Why genes invented such a complex mechanism? If we imagine that the offspring appears right after fertilization and immediately begins an independent life, then attachment is even harmful: what is the point of limiting reproduction to just one set of genes?
But the more difficult the evolution of living beings, the more time and energy their offspring required. To make a new bacterium, twenty minutes and a pinch of sugar are enough. To get a full-fledged new person, you need nine months of pregnancy, comfortable conditions, a special diet, painful childbirth and a couple dozen years of care and education.
With the complication of animals, reproduction became a plan which must be planned in advance. To change sexual partners like gloves became unprofitable: if the relationship ends after fertilization, then who will be engaged in the search for food?
Neither attraction, nor lust do not take such complexity into account. Their mission ends when the genes are transferred to the next generation. We needed a way to make machines for breeding choose a long-term, not just an attractive partner.
The main “affection molecule” is the hormone oxytocin. He, in huge quantities, stands out during childbirth, helping to cope with the pain and in the future to forget about it. This hormone contributes to the allocation of milk, directly affects the manifestation of tenderness towards children and stimulates parental behavior. Oxytocin enhances the desire to spend time with a partner, to maintain social and physical contact with him. We can say that oxytocin is the hormone of plans for the future.
Systems that provide lust, attraction and affection in humans, are in other mammals as well. In studies of the role of oxytocin, for example, social voles are often used – these rodents are monogamous and are tied to a partner. But this does not say that for a vole, love means the same as for a person. We need to look for a starting point for what we call love.

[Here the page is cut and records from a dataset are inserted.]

-- ==== Sys2Proof/Safety.lean ====
section
/-! DEFINITION. What statements about runs are said in: which responses the engine may give, what it
means for the state to reflect a message, and which bytes of the state matter for what follows. -/

namespace Sys2Proof.Machine

/-- 30_encoding.md R49 to R51: the forms of a response packet: OK with 0, 16 or 64 bytes of data, or
one error status byte alone. -/
def legalResponse (rsp : Packet) : Bool :=
  match rsp with
  | [] => false
  | status :: data =>
    (decide (status = 0x00) &&
      (decide (data.length = 0) || decide (data.length = 16) || decide (data.length = 64))) ||
    (decide (status = 0x01) && decide (data.length = 0)) ||
    (decide (status = 0x02) && decide (data.length = 0))

/-- Every response given so far has a form the spec gives (an invariant of the step). -/
def ResponsesLegal (s : State) : Prop := ∀ rsp ∈ s.outbox, legalResponse rsp = true

/-- 30_encoding.md R51: the responses a command may have. -/
def responseFits (i : Instr) (rsp : Packet) : Prop :=
  match i with
  | .reset => rsp = [0x00]
  | .compress _ => rsp = [0x00]
  | .finalize _ => ∃ d : List Byte, d.length = 16 ∧ rsp = 0x00 :: d
  | .save => ∃ d : List Byte, d.length = 64 ∧ rsp = 0x00 :: d
  | .load Q => (Q.length = 64 ∧ rsp = [0x00]) ∨ (Q.length ≠ 64 ∧ rsp = [0x01])

/-- 10_state.md R21, 20_memory.md R37 (a): `X` and `C` are what the full blocks of the message `M`,
compressed in order from the zero state, leave. -/
def Reflects (M : List Byte) (s : State) : Prop :=
  M.length % 16 = 0 ∧ s.X = (absorb zeroCore (blocks M)).1 ∧ s.C = (absorb zeroCore (blocks M)).2

/-- 10_state.md R23: the two states agree on `X[0..15]` and on `C`; `X[16..47]` is dead. -/
def LiveEqual (s t : State) : Prop :=
  (∀ k : Nat, (h : k < 16) → s.X[k] = t.X[k]) ∧ s.C = t.C

end Sys2Proof.Machine
end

It is believed that the emergence of love in humans is associated with the early evolution of anthropoid apes. Eight million years ago, the changing climate of West Africa forced our ancestors to leave the thinning forest and escape into the savannah. In open spaces, it was necessary to move long distances, and about four million years ago the australopithecines rose to their feet, instead of climbing the trees.
Straightening, the female could no longer carry the baby on her back, and this made it difficult to find food. But the uprightness freed the hands of the males, and they began to carry the food they found for long distances, instead of dinning on the spot. Evolutionary advantage was given to families with the distribution of roles: females tend to children, males bring food. Under the new conditions, the ancient oxytocin system proved to be extremely useful.
Playing with the brain settings, evolution “added” rapidly developing emotions and the consciousness to the hormone of Australopithecus – improved nutrition and new possibilities of nurturing young ones greatly increased its intellectual abilities.
In less than three million years, the hormonal and emotional processes invented by genes for the most effective copying of themselves, have grown over a dense shell of culture. Religions sang oxytocin, and medieval minstrel sang for dopamine. But this fact should not completely upset people who seem to lose control of their lives: after all, who, if not genes, know better how to make us feel good? So, it’s worth to relax and have fun.
Thank you for your attention, be sure to check out our friends at UKR Brides to put your new acquired knowledge into action.